MySQL has no GIN equivalent. Full-text search uses FULLTEXT indexes with different syntax:

-- MySQL full-text:
CREATE FULLTEXT INDEX idx_posts_body ON posts (body);
SELECT * FROM posts WHERE MATCH(body) AGAINST('postgresql indexing' IN BOOLEAN MODE);

MySQL FULLTEXT indexes use an inverted index internally but with different operators and ranking algorithms than PostgreSQL's GIN + tsvector approach.

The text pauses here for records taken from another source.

/-- The objects of R389, in its order; its regions begin to be zeroed. -/
def removeObjects (s : State) (i : Nat) : State :=
  let left := leftOver s i
  let qpns := (s.qps.filter fun r => r.2.inst == i).map (·.1)
  let s1 := qpns.foldl dropQp s
  let s2 := ((s1.kettles.filter fun r => r.2.inst == i).map (·.1)).foldl dropKettle s1
  let s3 := { s2 with ctxs := s2.ctxs.filter (fun r => !(r.2.inst == i)), cqs := s2.cqs.filter fun r => !(r.2.inst == i) }
  let s4 := ((s3.cipher.sas.filter fun r => r.2.inst == i).map (·.1)).foldl dropSa s3
  let s5 := modCipher s4 fun c => { c with keys := c.keys.filter fun r => !(r.2.inst == i) }
  let mine := s5.pool.regions.filter fun r => r.inst == i
  let s6 := { s5 with
    mirrors := tdel s5.mirrors i
    tcache := s5.tcache.filter fun e => !(e.inst == i)
    ats := s5.ats.filter fun e => !(e.inst == i)
    pool := { s5.pool with
      regions := s5.pool.regions.filter fun r => !(r.inst == i)
      zeroing := s5.pool.zeroing ++ mine.map fun r => { base := r.base, size := r.size, inst := i, num := none, slot := none } } }
  modInst s6 i fun x => { x with noRecord := x.noRecord + left, why := x.why.map fun w => { w with removed := true } }

/-- The host's answers to abandoned page requests are still owed, and count against the function's allocation. (DEDUCED in part: assumption 65) -/
def disownReqs (s : State) (i : Nat) : List PageReq :=
  if (tget s.insts i).any (·.fn) then s.pageReqs.filter fun r => !(r.inst == i)
  else s.pageReqs.map fun r => if r.inst = i then { r with inst := 0 } else r

/-- The instance is ABSENT, once nothing of it is left to zero. -/
def finishDestroy (s : State) (i : Nat) : State :=
  match (tget s.insts i).bind fun x => x.why.map fun w => (x, w) with
  | none => s
  | some (x, w) =>
    if !w.removed || s.pool.zeroing.any fun z => z.inst == i then s
    else
      let s1 := { s with insts := tdel s.insts i, pages := tdel s.pages i, pageReqs := disownReqs s i }
      let s2 := postInst s1 i 0 w.cause x.noRecord
      match w.slot with
      | some n => complete s2 n
      | none => s2

/-- NEW_COORD cannot take the instance over. -/
def badForward (s : State) (coord : Nat) : Bool :=
  coord == ownCoord s || !(match img s with | some i => i.planes | none => 0).getLsbD (planeOf coord)

/-- INSTANCE_DESTROY. -/
def execInstanceDestroy (slot : Nat) (s : State) : Result :=
  .next (startAdmin s slot 0x0103 fun c t =>
    let e := c.entry
    let i := cmdInst c
    let fwd := bit e 8 0
    if (tget t.insts i).any fun x => x.why.any fun w => w.slot == some slot then keepRunning t slot
    else
      let r := match instRefusal t i with
        | some r => some r
        | none => firstRefusal [(fwd && !instFrozen t i, stAborted, rsBadState), (fwd && badForward t (fld e 12 23 0), stAborted, 0x1008),
            (fwd && decide (64 ≤ t.forwards.length), stAborted, 0x1009)]
      settle t slot r fun t =>
        let f : Forward :=
          { inst := i, sas := (t.cipher.sas.filter fun r => r.2.inst == i).map (·.1), coord := fld e 12 23 0, newInst := fld e 16 10 0
            limit := t.now + fld e 20 31 0 * 1000000, relayed := 0 }
        let t1 := if fwd then { t with forwards := t.forwards ++ [f] } else t
        keepRunning (resetInst t1 i { cause := 0, destroy := true, slot := some slot, removed := false } false) slot)

/-- INSTANCE_RESET_DONE: the drain has finished; steps 7 and 8 of R384, or the removal of R389. (DEDUCED in part: assumption 63) -/
def execInstanceResetDone (inst : Nat) (s : State) : Result :=
  match (tget s.insts inst).bind fun x => x.why.map fun w => (x, w) with
  | none => .next s
  | some (x, w) =>
    if !firmware s || x.state != .resetting || !x.drains.isEmpty || w.removed then .next s
    else
      let s1 := mbxInstReset { s with limiters := s.limiters.filter fun r => !(r.1 / 8 == inst) } inst
      if w.destroy then .next (finishDestroy (removeObjects s1 inst) inst)
      else
        let n := (tget s1.insts inst).elim 0 (·.noRecord)
        let s2 := modInst { s1 with pages := tput s1.pages inst Page.reset } inst fun y => { y with state := .active, why := none, mute := false, noRecord := 0, messages := 0 }
        let s3 := postInst (enableRing s2 .lookaside inst) inst 1 w.cause n
        .next (match w.slot with | some k => complete s3 k | none => s3)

MySQL spatial indexes use R-tree (similar to GiST) via the SPATIAL keyword but support fewer operators and data types than PostgreSQL's GiST.

Real-World Case Studies

Multi-tenant SaaS storing tenant configuration in JSONB. Each tenant had a config JSONB column with nested feature flags, plan details, and custom settings. Before indexing, admin queries like WHERE config @> '{"feature_flags": {"beta": true}}' scanned 2M tenant rows (12 seconds). Adding a GIN index on the config column enabled Bitmap Index Scan, dropping the query to 15ms. The GIN index consumed 180MB -- acceptable for eliminating full table scans on an admin dashboard used hundreds of times daily.

Source

Process

Read the key concepts to understand expression indexes, GIN, and GiST and their appropriate use cases.
Apply expression indexes when queries use function-wrapped columns, GIN for multi-element containment queries, and GiST for geometric/range data.
Verify with EXPLAIN ANALYZE that the planner uses the specialized index and that the query expression matches the index expression exactly.

Harness Integration

Type: knowledge -- this skill is a reference document, not a procedural workflow.
No tools or state -- consumed as context by other skills and agents.
related_skills: db-btree-index, db-partial-index, db-composite-index, db-explain-reading

Success Criteria

Expression indexes match the exact expression used in queries.
GIN is chosen for array, JSONB, and full-text containment queries.
GiST is chosen for geometric, range, and nearest-neighbor queries.
Anti-patterns (expression mismatch, GIN on scalars) are avoided.